Work to be completed:
Every line below between the line holding "been (R77). -/" and the line holding "there is no", inclusive, should be repeated exactly, and all other lines omitted.
━━ Supplied data
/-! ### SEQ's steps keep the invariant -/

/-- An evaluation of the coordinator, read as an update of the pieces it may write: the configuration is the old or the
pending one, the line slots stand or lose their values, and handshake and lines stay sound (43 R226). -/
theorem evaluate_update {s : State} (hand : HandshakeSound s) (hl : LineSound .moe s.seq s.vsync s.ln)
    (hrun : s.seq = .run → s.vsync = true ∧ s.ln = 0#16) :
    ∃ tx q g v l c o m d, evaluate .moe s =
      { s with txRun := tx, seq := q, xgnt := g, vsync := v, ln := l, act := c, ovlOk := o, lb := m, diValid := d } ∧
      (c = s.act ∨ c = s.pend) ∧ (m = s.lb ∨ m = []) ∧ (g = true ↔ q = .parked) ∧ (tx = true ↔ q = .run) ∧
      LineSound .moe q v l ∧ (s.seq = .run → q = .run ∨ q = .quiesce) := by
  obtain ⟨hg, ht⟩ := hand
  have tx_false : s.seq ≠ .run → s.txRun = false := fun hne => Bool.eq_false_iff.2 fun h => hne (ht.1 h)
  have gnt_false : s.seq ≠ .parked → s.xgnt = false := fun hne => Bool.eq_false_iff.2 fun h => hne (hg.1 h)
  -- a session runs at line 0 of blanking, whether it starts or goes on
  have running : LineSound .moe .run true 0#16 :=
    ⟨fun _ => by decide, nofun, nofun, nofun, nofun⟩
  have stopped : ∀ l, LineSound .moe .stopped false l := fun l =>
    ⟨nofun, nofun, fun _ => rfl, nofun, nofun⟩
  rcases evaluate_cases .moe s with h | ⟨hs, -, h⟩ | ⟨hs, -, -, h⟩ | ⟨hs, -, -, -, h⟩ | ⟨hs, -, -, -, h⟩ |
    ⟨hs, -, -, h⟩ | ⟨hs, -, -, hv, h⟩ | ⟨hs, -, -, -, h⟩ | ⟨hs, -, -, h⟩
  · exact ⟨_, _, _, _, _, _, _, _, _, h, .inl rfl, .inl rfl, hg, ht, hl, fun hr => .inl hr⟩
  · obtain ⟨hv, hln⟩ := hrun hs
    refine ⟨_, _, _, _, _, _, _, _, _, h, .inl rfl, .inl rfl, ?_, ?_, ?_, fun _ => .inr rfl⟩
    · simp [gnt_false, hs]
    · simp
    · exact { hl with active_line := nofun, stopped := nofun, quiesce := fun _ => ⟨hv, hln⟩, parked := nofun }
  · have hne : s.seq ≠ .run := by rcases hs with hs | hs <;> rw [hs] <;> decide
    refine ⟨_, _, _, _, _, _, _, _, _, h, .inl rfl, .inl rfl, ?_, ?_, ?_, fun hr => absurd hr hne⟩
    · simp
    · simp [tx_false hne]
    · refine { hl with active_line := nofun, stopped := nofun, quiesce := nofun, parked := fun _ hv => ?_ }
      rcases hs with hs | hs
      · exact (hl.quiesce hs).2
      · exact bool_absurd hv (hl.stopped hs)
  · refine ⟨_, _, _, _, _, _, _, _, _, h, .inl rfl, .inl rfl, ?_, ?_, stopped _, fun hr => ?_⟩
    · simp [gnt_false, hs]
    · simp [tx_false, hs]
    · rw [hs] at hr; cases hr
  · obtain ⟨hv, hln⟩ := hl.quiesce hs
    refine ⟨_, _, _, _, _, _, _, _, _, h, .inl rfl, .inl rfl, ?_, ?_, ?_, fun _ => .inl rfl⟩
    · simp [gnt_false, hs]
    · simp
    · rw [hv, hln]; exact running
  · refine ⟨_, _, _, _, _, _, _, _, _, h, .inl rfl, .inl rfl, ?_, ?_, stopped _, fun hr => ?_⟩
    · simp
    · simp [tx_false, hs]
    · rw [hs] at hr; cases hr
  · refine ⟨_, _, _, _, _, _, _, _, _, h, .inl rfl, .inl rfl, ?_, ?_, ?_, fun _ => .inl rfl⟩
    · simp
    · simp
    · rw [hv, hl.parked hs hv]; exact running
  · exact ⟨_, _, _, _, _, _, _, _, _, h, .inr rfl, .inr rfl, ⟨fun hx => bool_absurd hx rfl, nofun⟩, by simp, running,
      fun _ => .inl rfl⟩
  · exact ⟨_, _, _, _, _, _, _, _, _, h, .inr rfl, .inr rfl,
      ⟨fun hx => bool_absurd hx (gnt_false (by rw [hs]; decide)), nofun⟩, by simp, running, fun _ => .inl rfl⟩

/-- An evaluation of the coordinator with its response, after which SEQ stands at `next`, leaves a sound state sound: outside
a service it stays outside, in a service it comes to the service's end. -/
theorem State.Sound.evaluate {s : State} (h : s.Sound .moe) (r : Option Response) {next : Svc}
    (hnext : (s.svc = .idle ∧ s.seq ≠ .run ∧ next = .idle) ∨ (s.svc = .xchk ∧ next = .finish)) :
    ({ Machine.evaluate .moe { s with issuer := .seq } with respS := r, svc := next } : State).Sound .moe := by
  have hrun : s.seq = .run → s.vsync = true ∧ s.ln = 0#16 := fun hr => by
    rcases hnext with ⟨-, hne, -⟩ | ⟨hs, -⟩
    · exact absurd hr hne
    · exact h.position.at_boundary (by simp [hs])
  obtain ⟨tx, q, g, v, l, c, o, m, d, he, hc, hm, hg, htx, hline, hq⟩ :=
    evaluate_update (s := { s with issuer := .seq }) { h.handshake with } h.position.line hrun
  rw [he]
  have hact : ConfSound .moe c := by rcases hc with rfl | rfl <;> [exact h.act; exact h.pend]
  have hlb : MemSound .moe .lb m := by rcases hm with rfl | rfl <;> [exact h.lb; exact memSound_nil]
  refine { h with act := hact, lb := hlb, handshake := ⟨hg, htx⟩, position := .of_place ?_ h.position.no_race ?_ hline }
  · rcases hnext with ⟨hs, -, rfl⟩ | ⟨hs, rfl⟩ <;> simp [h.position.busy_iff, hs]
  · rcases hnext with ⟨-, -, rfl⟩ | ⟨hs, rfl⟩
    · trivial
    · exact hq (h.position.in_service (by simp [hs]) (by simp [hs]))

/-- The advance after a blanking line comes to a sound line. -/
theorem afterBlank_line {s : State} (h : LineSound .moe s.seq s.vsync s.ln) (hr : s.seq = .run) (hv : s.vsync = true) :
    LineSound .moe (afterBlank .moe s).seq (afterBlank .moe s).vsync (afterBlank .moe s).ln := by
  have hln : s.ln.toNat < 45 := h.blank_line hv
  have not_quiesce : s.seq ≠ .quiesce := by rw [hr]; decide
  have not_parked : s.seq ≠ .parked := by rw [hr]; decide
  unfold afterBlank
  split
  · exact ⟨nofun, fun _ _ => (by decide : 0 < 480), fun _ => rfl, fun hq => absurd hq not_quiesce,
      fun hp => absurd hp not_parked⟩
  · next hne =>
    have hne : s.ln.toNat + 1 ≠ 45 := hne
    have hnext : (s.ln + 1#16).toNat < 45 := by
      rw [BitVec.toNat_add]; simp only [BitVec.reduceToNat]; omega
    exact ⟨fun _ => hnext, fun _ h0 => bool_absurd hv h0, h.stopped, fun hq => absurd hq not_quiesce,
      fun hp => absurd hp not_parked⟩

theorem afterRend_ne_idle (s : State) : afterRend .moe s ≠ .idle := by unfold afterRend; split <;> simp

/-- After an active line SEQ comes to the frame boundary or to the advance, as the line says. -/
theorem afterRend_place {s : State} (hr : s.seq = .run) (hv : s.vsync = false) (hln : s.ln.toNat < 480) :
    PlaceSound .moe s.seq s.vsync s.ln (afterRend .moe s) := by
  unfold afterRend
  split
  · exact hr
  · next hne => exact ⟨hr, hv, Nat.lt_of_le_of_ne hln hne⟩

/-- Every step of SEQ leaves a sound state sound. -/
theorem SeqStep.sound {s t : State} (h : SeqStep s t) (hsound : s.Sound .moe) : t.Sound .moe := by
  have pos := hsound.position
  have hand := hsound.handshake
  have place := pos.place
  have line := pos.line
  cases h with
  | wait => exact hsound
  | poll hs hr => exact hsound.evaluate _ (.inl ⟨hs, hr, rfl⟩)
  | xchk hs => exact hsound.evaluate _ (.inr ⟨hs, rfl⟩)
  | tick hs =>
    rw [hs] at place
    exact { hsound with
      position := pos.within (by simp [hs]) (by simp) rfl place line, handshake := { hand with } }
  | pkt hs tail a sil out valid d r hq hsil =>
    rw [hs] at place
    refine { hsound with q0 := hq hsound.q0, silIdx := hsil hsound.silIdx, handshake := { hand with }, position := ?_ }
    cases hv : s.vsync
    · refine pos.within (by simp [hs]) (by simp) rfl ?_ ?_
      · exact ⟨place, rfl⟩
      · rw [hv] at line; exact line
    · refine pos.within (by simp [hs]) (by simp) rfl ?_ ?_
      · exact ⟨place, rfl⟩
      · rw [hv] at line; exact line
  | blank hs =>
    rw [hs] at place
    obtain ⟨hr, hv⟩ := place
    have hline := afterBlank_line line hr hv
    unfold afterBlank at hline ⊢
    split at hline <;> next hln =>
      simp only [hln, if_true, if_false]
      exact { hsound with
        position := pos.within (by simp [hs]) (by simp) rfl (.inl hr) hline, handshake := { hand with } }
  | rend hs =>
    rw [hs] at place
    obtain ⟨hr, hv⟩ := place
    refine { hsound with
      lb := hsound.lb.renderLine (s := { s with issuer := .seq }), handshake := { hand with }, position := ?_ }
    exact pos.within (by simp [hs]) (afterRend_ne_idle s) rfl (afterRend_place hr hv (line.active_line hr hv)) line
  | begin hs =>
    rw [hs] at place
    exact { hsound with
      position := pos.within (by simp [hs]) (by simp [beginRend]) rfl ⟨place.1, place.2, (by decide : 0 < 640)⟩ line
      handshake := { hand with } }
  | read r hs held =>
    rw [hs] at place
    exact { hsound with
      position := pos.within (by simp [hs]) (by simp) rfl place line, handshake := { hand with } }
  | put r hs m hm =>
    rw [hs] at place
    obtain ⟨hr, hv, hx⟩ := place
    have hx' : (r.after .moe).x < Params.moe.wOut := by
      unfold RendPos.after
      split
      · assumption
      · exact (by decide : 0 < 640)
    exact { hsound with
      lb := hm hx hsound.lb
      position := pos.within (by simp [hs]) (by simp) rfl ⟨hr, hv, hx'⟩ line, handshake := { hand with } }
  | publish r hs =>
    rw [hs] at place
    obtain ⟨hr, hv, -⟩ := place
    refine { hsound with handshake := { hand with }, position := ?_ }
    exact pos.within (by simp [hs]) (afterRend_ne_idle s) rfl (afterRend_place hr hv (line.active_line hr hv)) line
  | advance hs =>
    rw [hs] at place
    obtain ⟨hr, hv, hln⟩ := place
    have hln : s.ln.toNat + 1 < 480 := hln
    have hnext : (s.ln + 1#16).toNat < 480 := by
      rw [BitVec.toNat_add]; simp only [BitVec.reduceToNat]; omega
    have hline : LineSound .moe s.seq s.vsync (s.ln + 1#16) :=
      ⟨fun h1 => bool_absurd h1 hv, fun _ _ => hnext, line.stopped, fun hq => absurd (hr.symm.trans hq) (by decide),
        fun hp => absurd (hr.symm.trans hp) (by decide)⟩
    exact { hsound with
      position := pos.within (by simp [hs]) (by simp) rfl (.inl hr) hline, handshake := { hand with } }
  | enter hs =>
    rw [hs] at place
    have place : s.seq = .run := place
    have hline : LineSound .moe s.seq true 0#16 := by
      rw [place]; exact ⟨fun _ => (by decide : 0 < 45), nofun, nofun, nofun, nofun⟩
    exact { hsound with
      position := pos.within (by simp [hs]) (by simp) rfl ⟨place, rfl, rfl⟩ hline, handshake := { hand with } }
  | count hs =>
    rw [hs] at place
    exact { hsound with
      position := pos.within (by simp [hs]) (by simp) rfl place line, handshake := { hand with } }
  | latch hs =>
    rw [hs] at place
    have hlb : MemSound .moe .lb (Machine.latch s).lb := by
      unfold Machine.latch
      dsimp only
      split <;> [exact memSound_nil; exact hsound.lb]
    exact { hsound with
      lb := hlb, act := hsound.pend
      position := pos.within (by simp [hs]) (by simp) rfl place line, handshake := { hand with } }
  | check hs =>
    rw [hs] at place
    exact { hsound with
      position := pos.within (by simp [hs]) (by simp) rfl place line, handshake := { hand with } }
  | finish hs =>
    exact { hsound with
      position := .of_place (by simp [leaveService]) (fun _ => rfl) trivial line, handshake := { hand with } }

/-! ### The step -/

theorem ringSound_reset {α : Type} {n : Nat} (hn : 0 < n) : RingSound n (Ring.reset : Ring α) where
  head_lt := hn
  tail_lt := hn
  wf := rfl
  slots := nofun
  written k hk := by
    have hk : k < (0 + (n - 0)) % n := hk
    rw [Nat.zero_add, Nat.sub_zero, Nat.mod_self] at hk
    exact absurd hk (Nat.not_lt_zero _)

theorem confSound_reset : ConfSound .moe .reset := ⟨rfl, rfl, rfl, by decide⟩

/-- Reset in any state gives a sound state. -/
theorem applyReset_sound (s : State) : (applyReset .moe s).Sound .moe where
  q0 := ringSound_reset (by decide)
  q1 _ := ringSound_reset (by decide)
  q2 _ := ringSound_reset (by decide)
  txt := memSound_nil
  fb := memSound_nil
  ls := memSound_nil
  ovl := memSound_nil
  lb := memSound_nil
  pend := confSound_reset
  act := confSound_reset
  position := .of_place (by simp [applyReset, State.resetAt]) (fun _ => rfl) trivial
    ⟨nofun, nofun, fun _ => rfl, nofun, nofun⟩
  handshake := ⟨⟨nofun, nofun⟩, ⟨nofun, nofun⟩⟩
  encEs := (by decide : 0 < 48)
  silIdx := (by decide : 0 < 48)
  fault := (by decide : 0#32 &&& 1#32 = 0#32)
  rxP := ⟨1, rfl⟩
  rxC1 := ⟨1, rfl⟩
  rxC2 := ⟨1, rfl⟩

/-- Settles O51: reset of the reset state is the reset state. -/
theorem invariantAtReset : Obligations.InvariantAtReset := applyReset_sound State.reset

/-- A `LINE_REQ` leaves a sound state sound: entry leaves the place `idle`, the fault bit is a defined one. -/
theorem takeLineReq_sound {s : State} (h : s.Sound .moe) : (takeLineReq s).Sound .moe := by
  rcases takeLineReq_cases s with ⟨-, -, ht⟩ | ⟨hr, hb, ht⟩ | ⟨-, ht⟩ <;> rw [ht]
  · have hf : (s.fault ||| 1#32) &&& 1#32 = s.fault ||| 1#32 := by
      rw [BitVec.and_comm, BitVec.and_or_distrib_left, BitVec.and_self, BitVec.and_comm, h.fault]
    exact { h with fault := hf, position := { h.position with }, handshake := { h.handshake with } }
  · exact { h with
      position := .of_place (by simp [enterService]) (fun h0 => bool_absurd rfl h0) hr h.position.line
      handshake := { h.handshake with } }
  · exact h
━━━━
━━ Supplied data
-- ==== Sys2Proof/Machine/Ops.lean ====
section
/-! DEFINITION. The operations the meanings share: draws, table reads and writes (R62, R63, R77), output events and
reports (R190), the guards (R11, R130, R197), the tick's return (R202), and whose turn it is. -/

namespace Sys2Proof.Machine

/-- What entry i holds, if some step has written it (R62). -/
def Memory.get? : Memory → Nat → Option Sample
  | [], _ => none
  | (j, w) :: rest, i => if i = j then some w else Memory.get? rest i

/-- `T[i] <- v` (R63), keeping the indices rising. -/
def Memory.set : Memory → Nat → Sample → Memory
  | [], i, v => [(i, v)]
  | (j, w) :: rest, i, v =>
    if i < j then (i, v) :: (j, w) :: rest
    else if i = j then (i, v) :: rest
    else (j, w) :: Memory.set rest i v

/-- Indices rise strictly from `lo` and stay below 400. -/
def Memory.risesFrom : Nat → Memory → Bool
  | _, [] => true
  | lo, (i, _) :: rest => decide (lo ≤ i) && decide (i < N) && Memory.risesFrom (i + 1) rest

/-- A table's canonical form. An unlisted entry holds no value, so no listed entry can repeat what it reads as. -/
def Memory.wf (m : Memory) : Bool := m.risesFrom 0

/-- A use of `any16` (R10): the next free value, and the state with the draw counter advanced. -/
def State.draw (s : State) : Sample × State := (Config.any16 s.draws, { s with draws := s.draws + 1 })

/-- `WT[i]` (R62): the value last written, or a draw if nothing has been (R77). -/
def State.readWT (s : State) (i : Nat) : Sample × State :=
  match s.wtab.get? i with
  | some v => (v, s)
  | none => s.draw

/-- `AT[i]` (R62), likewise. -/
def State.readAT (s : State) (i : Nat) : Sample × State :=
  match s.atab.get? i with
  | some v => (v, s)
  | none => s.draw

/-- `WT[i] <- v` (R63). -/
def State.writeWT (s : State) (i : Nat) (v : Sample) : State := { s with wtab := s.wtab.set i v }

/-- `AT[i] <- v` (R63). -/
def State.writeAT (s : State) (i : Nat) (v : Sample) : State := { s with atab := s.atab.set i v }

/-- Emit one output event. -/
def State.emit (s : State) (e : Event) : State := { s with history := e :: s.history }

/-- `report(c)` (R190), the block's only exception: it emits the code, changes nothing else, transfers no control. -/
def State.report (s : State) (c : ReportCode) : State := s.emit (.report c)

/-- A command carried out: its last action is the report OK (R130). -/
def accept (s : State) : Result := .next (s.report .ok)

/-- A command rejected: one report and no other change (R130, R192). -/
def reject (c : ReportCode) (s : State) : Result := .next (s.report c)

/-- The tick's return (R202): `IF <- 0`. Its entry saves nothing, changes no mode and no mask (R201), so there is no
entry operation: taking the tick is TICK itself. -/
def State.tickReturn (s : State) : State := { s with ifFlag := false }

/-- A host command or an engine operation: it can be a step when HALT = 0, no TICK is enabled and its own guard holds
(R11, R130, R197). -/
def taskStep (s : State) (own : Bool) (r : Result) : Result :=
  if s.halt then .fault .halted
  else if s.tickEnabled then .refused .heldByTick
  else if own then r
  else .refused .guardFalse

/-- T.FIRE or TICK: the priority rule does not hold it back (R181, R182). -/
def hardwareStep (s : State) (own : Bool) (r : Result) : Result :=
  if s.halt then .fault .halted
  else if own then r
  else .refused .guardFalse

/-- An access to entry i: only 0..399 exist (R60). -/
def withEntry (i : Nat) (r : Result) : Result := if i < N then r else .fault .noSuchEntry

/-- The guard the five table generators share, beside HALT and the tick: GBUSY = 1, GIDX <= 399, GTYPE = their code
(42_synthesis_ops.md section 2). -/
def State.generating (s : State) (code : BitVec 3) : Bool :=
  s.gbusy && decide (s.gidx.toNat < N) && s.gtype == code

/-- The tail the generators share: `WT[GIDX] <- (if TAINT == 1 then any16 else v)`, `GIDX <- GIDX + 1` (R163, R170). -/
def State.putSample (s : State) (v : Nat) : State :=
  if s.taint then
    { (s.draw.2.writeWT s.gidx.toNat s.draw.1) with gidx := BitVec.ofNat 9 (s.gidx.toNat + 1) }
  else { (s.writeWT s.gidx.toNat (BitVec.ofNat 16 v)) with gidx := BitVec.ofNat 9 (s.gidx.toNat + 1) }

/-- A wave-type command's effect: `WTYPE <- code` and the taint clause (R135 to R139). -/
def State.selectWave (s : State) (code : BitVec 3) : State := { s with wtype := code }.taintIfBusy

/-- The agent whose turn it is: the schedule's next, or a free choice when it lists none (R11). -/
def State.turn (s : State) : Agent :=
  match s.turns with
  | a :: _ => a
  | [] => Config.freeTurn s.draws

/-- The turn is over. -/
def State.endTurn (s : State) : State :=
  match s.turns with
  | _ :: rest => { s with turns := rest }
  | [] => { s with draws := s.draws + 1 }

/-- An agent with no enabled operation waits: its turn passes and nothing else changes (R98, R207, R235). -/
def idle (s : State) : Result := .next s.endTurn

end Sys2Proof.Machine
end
━━━━
Your solution:
/-- `WT[i]` (R62): the value last written, or a draw if nothing has been (R77). -/
def State.readWT (s : State) (i : Nat) : Sample × State :=
  match s.wtab.get? i with
  | some v => (v, s)
  | none => s.draw

/-- `AT[i]` (R62), likewise. -/
def State.readAT (s : State) (i : Nat) : Sample × State :=
  match s.atab.get? i with
  | some v => (v, s)
  | none => s.draw

/-- `WT[i] <- v` (R63). -/
def State.writeWT (s : State) (i : Nat) (v : Sample) : State := { s with wtab := s.wtab.set i v }

/-- `AT[i] <- v` (R63). -/
def State.writeAT (s : State) (i : Nat) (v : Sample) : State := { s with atab := s.atab.set i v }

/-- Emit one output event. -/
def State.emit (s : State) (e : Event) : State := { s with history := e :: s.history }

/-- `report(c)` (R190), the block's only exception: it emits the code, changes nothing else, transfers no control. -/
def State.report (s : State) (c : ReportCode) : State := s.emit (.report c)

/-- A command carried out: its last action is the report OK (R130). -/
def accept (s : State) : Result := .next (s.report .ok)

/-- A command rejected: one report and no other change (R130, R192). -/
def reject (c : ReportCode) (s : State) : Result := .next (s.report c)

/-- The tick's return (R202): `IF <- 0`. Its entry saves nothing, changes no mode and no mask (R201), so there is no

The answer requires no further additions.